───── Records for the task ─────
/-- R335 to R343: SCHED_ENQUEUE, SCHED_TAKE, SCHED_DONE, SCHED_CORE_CFG_WRITE. -/
def Obligations.WorkScheduler : Prop :=
  (∀ s : State, ∀ (r : Req) (v : Word) (i : WItem), i = { bytes := (List.range 8).flatMap (fun k => leBytes 4 (Tab.get 0 (Tab.set 0 7 v (s.rq r).itemW) k).toNat) } → i.flow ≠ 0xFFFF → s.flowCount i.flow < s.get F.SCHED_FLOW_MAX_COUNT → s.get F.SCHED_CTRL_EN = 1 → s.readyCount < 4096 → (∀ q : Core, s.canFill q = false) → 
    Completes (.schedEnqueue r v) s (fun t => t.ready_ i.prio = s.ready_ i.prio ++ [i] ∧
      (∀ p, p ≠ i.prio → t.ready_ p = s.ready_ p) ∧
      (t.rq r).enqResult.toNat % 256 = 1 ∧
      (t.rq r).enqResult.toNat / 2 ^ 24 = ((s.rq r).enqResult.toNat / 2 ^ 24 + 1) % 256 ∧
      RegsBut [R.SCHED_FILL, R.SCHED_FILL_Pp 0, R.SCHED_FILL_Pp 1, R.SCHED_FILL_Pp 2, R.SCHED_FILL_Pp 3] s t ∧
      t = { s with regs := t.regs, sched := t.sched, req := t.req })) ∧
  (∀ s : State, ∀ (r : Req) (v : Word) (i : WItem), i = { bytes := (List.range 8).flatMap (fun k => leBytes 4 (Tab.get 0 (Tab.set 0 7 v (s.rq r).itemW) k).toNat) } → (i.flow = 0xFFFF ∨ s.get F.SCHED_FLOW_MAX_COUNT ≤ s.flowCount i.flow) → 
    Completes (.schedEnqueue r v) s (fun t => t.num R.SCHED_REFUSED_FLOW = min satMax (s.num R.SCHED_REFUSED_FLOW + 1) ∧
      t.get F.SCHED_EVENT_REFUSED = 1 ∧
      (t.rq r).enqResult.toNat % 256 = 3 ∧
      (t.rq r).enqResult.toNat / 2 ^ 24 = ((s.rq r).enqResult.toNat / 2 ^ 24 + 1) % 256 ∧
      RegsBut [R.SCHED_REFUSED_FLOW, R.SCHED_EVENT] s t ∧
      t = { s with regs := t.regs, req := t.req })) ∧
  (∀ s : State, ∀ (r : Req) (v : Word) (i : WItem), i = { bytes := (List.range 8).flatMap (fun k => leBytes 4 (Tab.get 0 (Tab.set 0 7 v (s.rq r).itemW) k).toNat) } → i.flow ≠ 0xFFFF → s.flowCount i.flow < s.get F.SCHED_FLOW_MAX_COUNT → (s.get F.SCHED_CTRL_EN = 0 ∨ 4096 ≤ s.readyCount) → 
    Completes (.schedEnqueue r v) s (fun t => t.num R.SCHED_REFUSED_FULL = min satMax (s.num R.SCHED_REFUSED_FULL + 1) ∧
      t.get F.SCHED_EVENT_REFUSED = 1 ∧
      (t.rq r).enqResult.toNat % 256 = 2 ∧
      (t.rq r).enqResult.toNat / 2 ^ 24 = ((s.rq r).enqResult.toNat / 2 ^ 24 + 1) % 256 ∧
      RegsBut [R.SCHED_REFUSED_FULL, R.SCHED_EVENT] s t ∧
      t = { s with regs := t.regs, req := t.req })) ∧
  (∀ s : State, ∀ (r : Req) (n : Core) (i : WItem), (s.slotOfCore n).svc = none → (s.slotOfCore n).slot = some i → s.get (F.SCHED_CORE_n_CFG_SCHED_EN n) = 0 → 
    Completes (.schedTake r n) s (fun t => ((t.rq r).rword.toNat = 2 ^ 31 + (s.slotOfCore n).buf % 2 * 2 ^ 30 + i.flow ∨ 2 ≤ (s.slotOfCore n).buf) ∧
      (t.slotOfCore n).svc = some i ∧
      (t.slotOfCore n).slot = none ∧
      (t.slotOfCore n).buf = 1 - (s.slotOfCore n).buf ∧
      t.num (R.SCHED_CORE_n_ITEMS n) = min satMax (s.num (R.SCHED_CORE_n_ITEMS n) + 1) ∧
      t.get (F.SCHED_CORE_n_STATUS_CUR_FLOW n) = i.flow ∧
      RegsBut [R.SCHED_CORE_n_ITEMS n, R.SCHED_CORE_n_STATUS n] s t ∧
      t = { s with regs := t.regs, sched := t.sched, req := t.req })) ∧
  (∀ s : State, ∀ (r : Req) (n : Core), (s.slotOfCore n).svc = none → (s.slotOfCore n).slot = none → 
    Completes (.schedTake r n) s (fun t => (t.rq r).rword = 0 ∧
      t.slotOfCore n = s.slotOfCore n ∧
      RegsBut [R.SCHED_CORE_n_STATUS n] s t)) ∧
  (∀ s : State, ∀ (n : Core) (v : Word) (i : WItem), bitsOf v 0 0 = 1 → (s.slotOfCore n).svc = some i → (∀ q : Core, s.canFill q = false) → 
    Completes (.schedDone n v) s (fun t => (t.slotOfCore n).svc = none ∧
      (t.slotOfCore n).slot = (s.slotOfCore n).slot ∧
      t.get (F.SCHED_CORE_n_STATUS_IN_SERVICE n) = 0 ∧
      RegsBut [R.SCHED_CORE_n_STATUS n] s t ∧
      t = { s with regs := t.regs, sched := t.sched })) ∧
  (∀ s : State, ∀ (n : Core) (v : Word), bitsOf v 0 0 = 0 → 
    exec (.schedDone n v) s = .next (s)) ∧
  (∀ s : State, ∀ (n : Core) (v : Word), bitsOf v 31 31 = s.get (F.SCHED_CORE_n_CFG_SCHED_EN n) → bitsOf v 16 0 % 64 = 0 → 
    Completes (.schedCoreCfgWrite n v) s (fun t => t.get (F.SCHED_CORE_n_CFG_PRIO_MASK n) = bitsOf v 23 20 ∧
      t.get (F.SCHED_CORE_n_CFG_SLOT_OFF n) = bitsOf v 16 0 ∧
      t.get (F.SCHED_CORE_n_CFG_SCHED_EN n) = bitsOf v 31 31 ∧
      RegsBut [R.SCHED_CORE_n_CFG n] s t ∧
      t = { s with regs := t.regs })) ∧
  (∀ s : State, ∀ (n : Core) (v : Word), bitsOf v 31 31 = s.get (F.SCHED_CORE_n_CFG_SCHED_EN n) → bitsOf v 16 0 % 64 ≠ 0 → 
    Completes (.schedCoreCfgWrite n v) s (fun t => t.get (F.SCHED_CORE_n_CFG_SLOT_OFF n) = s.get (F.SCHED_CORE_n_CFG_SLOT_OFF n) ∧
      t.get (F.SCHED_CORE_n_CFG_PRIO_MASK n) = bitsOf v 23 20 ∧
      t.num R.GLB_ERR_ENUM = min satMax (s.num R.GLB_ERR_ENUM + 1) ∧
      RegsBut [R.SCHED_CORE_n_CFG n, R.GLB_ERR_ENUM] s t))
─────
## Instructions to follow
Each record must be reproduced exactly, with nothing missing.

## Reply
/-- R335 to R343: SCHED_ENQUEUE, SCHED_TAKE, SCHED_DONE, SCHED_CORE_CFG_WRITE. -/
def Obligations.WorkScheduler : Prop :=
  (∀ s : State, ∀ (r : Req) (v : Word) (i : WItem), i = { bytes := (List.range 8).flatMap (fun k => leBytes 4 (Tab.get 0 (Tab.set 0 7 v (s.rq r).itemW) k).toNat) } → i.flow ≠ 0xFFFF → s.flowCount i.flow < s.get F.SCHED_FLOW_MAX_COUNT → s.get F.SCHED_CTRL_EN = 1 → s.readyCount < 4096 → (∀ q : Core, s.canFill q = false) → 
    Completes (.schedEnqueue r v) s (fun t => t.ready_ i.prio = s.ready_ i.prio ++ [i] ∧
      (∀ p, p ≠ i.prio → t.ready_ p = s.ready_ p) ∧
      (t.rq r).enqResult.toNat % 256 = 1 ∧
      (t.rq r).enqResult.toNat / 2 ^ 24 = ((s.rq r).enqResult.toNat / 2 ^ 24 + 1) % 256 ∧
      RegsBut [R.SCHED_FILL, R.SCHED_FILL_Pp 0, R.SCHED_FILL_Pp 1, R.SCHED_FILL_Pp 2, R.SCHED_FILL_Pp 3] s t ∧
      t = { s with regs := t.regs, sched := t.sched, req := t.req })) ∧
  (∀ s : State, ∀ (r : Req) (v : Word) (i : WItem), i = { bytes := (List.range 8).flatMap (fun k => leBytes 4 (Tab.get 0 (Tab.set 0 7 v (s.rq r).itemW) k).toNat) } → (i.flow = 0xFFFF ∨ s.get F.SCHED_FLOW_MAX_COUNT ≤ s.flowCount i.flow) → 
    Completes (.schedEnqueue r v) s (fun t => t.num R.SCHED_REFUSED_FLOW = min satMax (s.num R.SCHED_REFUSED_FLOW + 1) ∧
      t.get F.SCHED_EVENT_REFUSED = 1 ∧
      (t.rq r).enqResult.toNat % 256 = 3 ∧
      (t.rq r).enqResult.toNat / 2 ^ 24 = ((s.rq r).enqResult.toNat / 2 ^ 24 + 1) % 256 ∧
      RegsBut [R.SCHED_REFUSED_FLOW, R.SCHED_EVENT] s t ∧
      t = { s with regs := t.regs, req := t.req })) ∧
  (∀ s : State, ∀ (r : Req) (v : Word) (i : WItem), i = { bytes := (List.range 8).flatMap (fun k => leBytes 4 (Tab.get 0 (Tab.set 0 7 v (s.rq r).itemW) k).toNat) } → i.flow ≠ 0xFFFF → s.flowCount i.flow < s.get F.SCHED_FLOW_MAX_COUNT → (s.get F.SCHED_CTRL_EN = 0 ∨ 4096 ≤ s.readyCount) → 
    Completes (.schedEnqueue r v) s (fun t => t.num R.SCHED_REFUSED_FULL = min satMax (s.num R.SCHED_REFUSED_FULL + 1) ∧
      t.get F.SCHED_EVENT_REFUSED = 1 ∧
      (t.rq r).enqResult.toNat % 256 = 2 ∧
      (t.rq r).enqResult.toNat / 2 ^ 24 = ((s.rq r).enqResult.toNat / 2 ^ 24 + 1) % 256 ∧
      RegsBut [R.SCHED_REFUSED_FULL, R.SCHED_EVENT] s t ∧
      t = { s with regs := t.regs, req := t.req })) ∧
  (∀ s : State, ∀ (r : Req) (n : Core) (i : WItem), (s.slotOfCore n).svc = none → (s.slotOfCore n).slot = some i → s.get (F.SCHED_CORE_n_CFG_SCHED_EN n) = 0 → 
    Completes (.schedTake r n) s (fun t => ((t.rq r).rword.toNat = 2 ^ 31 + (s.slotOfCore n).buf % 2 * 2 ^ 30 + i.flow ∨ 2 ≤ (s.slotOfCore n).buf) ∧
      (t.slotOfCore n).svc = some i ∧
      (t.slotOfCore n).slot = none ∧
      (t.slotOfCore n).buf = 1 - (s.slotOfCore n).buf ∧
      t.num (R.SCHED_CORE_n_ITEMS n) = min satMax (s.num (R.SCHED_CORE_n_ITEMS n) + 1) ∧
      t.get (F.SCHED_CORE_n_STATUS_CUR_FLOW n) = i.flow ∧
      RegsBut [R.SCHED_CORE_n_ITEMS n, R.SCHED_CORE_n_STATUS n] s t ∧
      t = { s with regs := t.regs, sched := t.sched, req := t.req })) ∧
  (∀ s : State, ∀ (r : Req) (n : Core), (s.slotOfCore n).svc = none → (s.slotOfCore n).slot = none → 
    Completes (.schedTake r n) s (fun t => (t.rq r).rword = 0 ∧
      t.slotOfCore n = s.slotOfCore n ∧
      RegsBut [R.SCHED_CORE_n_STATUS n] s t)) ∧
  (∀ s : State, ∀ (n : Core) (v : Word) (i : WItem), bitsOf v 0 0 = 1 → (s.slotOfCore n).svc = some i → (∀ q : Core, s.canFill q = false) → 
    Completes (.schedDone n v) s (fun t => (t.slotOfCore n).svc = none ∧
      (t.slotOfCore n).slot = (s.slotOfCore n).slot ∧
      t.get (F.SCHED_CORE_n_STATUS_IN_SERVICE n) = 0 ∧
      RegsBut [R.SCHED_CORE_n_STATUS n] s t ∧
      t = { s with regs := t.regs, sched := t.sched })) ∧
  (∀ s : State, ∀ (n : Core) (v : Word), bitsOf v 0 0 = 0 → 
    exec (.schedDone n v) s = .next (s)) ∧
  (∀ s : State, ∀ (n : Core) (v : Word), bitsOf v 31 31 = s.get (F.SCHED_CORE_n_CFG_SCHED_EN n) → bitsOf v 16 0 % 64 = 0 → 
    Completes (.schedCoreCfgWrite n v) s (fun t => t.get (F.SCHED_CORE_n_CFG_PRIO_MASK n) = bitsOf v 23 20 ∧
      t.get (F.SCHED_CORE_n_CFG_SLOT_OFF n) = bitsOf v 16 0 ∧
      t.get (F.SCHED_CORE_n_CFG_SCHED_EN n) = bitsOf v 31 31 ∧
      RegsBut [R.SCHED_CORE_n_CFG n] s t ∧
      t = { s with regs := t.regs })) ∧
  (∀ s : State, ∀ (n : Core) (v : Word), bitsOf v 31 31 = s.get (F.SCHED_CORE_n_CFG_SCHED_EN n) → bitsOf v 16 0 % 64 ≠ 0 → 
    Completes (.schedCoreCfgWrite n v) s (fun t => t.get (F.SCHED_CORE_n_CFG_SLOT_OFF n) = s.get (F.SCHED_CORE_n_CFG_SLOT_OFF n) ∧
      t.get (F.SCHED_CORE_n_CFG_PRIO_MASK n) = bitsOf v 23 20 ∧
      t.num R.GLB_ERR_ENUM = min satMax (s.num R.GLB_ERR_ENUM + 1) ∧
      RegsBut [R.SCHED_CORE_n_CFG n, R.GLB_ERR_ENUM] s t))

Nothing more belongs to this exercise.